## WHAT YOU SHOULD DO
Throughout the listing that follows, find each line with the word "editionPage" and copy it.
*** DATA SUPPLIED Section Begins ***
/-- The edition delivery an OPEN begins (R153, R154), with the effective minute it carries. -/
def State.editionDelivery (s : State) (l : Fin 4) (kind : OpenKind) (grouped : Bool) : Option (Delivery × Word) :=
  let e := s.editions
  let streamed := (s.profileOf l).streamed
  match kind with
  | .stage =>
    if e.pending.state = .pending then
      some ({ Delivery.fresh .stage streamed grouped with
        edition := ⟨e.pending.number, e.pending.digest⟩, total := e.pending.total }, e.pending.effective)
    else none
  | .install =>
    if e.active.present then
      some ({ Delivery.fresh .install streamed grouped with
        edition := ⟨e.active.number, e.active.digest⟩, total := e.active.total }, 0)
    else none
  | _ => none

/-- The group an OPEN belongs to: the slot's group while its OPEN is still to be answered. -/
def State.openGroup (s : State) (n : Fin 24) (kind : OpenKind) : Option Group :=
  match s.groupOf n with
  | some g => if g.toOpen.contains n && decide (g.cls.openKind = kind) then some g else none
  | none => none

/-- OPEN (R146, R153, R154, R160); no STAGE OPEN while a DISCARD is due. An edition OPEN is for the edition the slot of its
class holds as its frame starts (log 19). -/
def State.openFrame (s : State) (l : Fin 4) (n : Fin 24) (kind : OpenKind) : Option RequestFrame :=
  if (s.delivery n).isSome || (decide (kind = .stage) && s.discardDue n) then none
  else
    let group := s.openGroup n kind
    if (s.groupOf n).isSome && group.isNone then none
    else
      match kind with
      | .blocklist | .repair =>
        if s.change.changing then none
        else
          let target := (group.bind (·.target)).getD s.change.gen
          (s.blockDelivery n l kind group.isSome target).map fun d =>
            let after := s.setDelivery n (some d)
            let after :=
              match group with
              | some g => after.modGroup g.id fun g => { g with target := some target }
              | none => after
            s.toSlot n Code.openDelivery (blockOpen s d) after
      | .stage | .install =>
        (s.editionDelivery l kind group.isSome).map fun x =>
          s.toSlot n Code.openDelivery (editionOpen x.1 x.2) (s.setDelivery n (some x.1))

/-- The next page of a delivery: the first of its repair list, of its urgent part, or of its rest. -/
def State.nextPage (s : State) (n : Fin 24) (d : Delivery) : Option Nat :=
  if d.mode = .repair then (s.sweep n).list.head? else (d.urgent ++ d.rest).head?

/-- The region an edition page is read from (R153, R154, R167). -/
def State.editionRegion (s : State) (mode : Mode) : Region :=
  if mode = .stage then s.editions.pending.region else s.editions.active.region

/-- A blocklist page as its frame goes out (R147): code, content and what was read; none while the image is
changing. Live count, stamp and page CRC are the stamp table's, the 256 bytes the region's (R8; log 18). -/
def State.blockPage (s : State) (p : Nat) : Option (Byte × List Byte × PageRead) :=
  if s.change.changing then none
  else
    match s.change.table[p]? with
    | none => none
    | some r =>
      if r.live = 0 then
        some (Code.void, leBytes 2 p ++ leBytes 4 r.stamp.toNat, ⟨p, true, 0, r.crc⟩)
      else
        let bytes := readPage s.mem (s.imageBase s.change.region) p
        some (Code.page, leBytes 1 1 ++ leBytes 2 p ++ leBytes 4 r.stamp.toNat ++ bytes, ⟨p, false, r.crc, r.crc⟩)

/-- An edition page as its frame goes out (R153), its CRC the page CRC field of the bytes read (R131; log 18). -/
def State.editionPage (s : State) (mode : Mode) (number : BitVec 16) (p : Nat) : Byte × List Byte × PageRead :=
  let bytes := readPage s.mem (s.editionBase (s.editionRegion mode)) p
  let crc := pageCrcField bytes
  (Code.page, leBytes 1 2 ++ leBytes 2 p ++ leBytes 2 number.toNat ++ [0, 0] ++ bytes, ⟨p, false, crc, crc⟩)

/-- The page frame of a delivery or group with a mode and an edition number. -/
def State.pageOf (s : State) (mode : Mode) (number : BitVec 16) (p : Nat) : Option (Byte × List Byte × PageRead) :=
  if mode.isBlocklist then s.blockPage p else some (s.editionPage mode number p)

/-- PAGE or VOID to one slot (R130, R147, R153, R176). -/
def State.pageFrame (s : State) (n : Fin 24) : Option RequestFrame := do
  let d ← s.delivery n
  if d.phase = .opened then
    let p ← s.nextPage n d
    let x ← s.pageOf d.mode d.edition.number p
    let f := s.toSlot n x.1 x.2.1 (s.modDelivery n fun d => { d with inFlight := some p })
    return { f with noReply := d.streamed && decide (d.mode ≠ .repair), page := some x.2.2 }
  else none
*** DATA SUPPLIED Section Ends ***
## WRITTEN ANSWER
def State.editionPage (s : State) (mode : Mode) (number : BitVec 16) (p : Nat) : Byte × List Byte × PageRead :=
  if mode.isBlocklist then s.blockPage p else some (s.editionPage mode number p)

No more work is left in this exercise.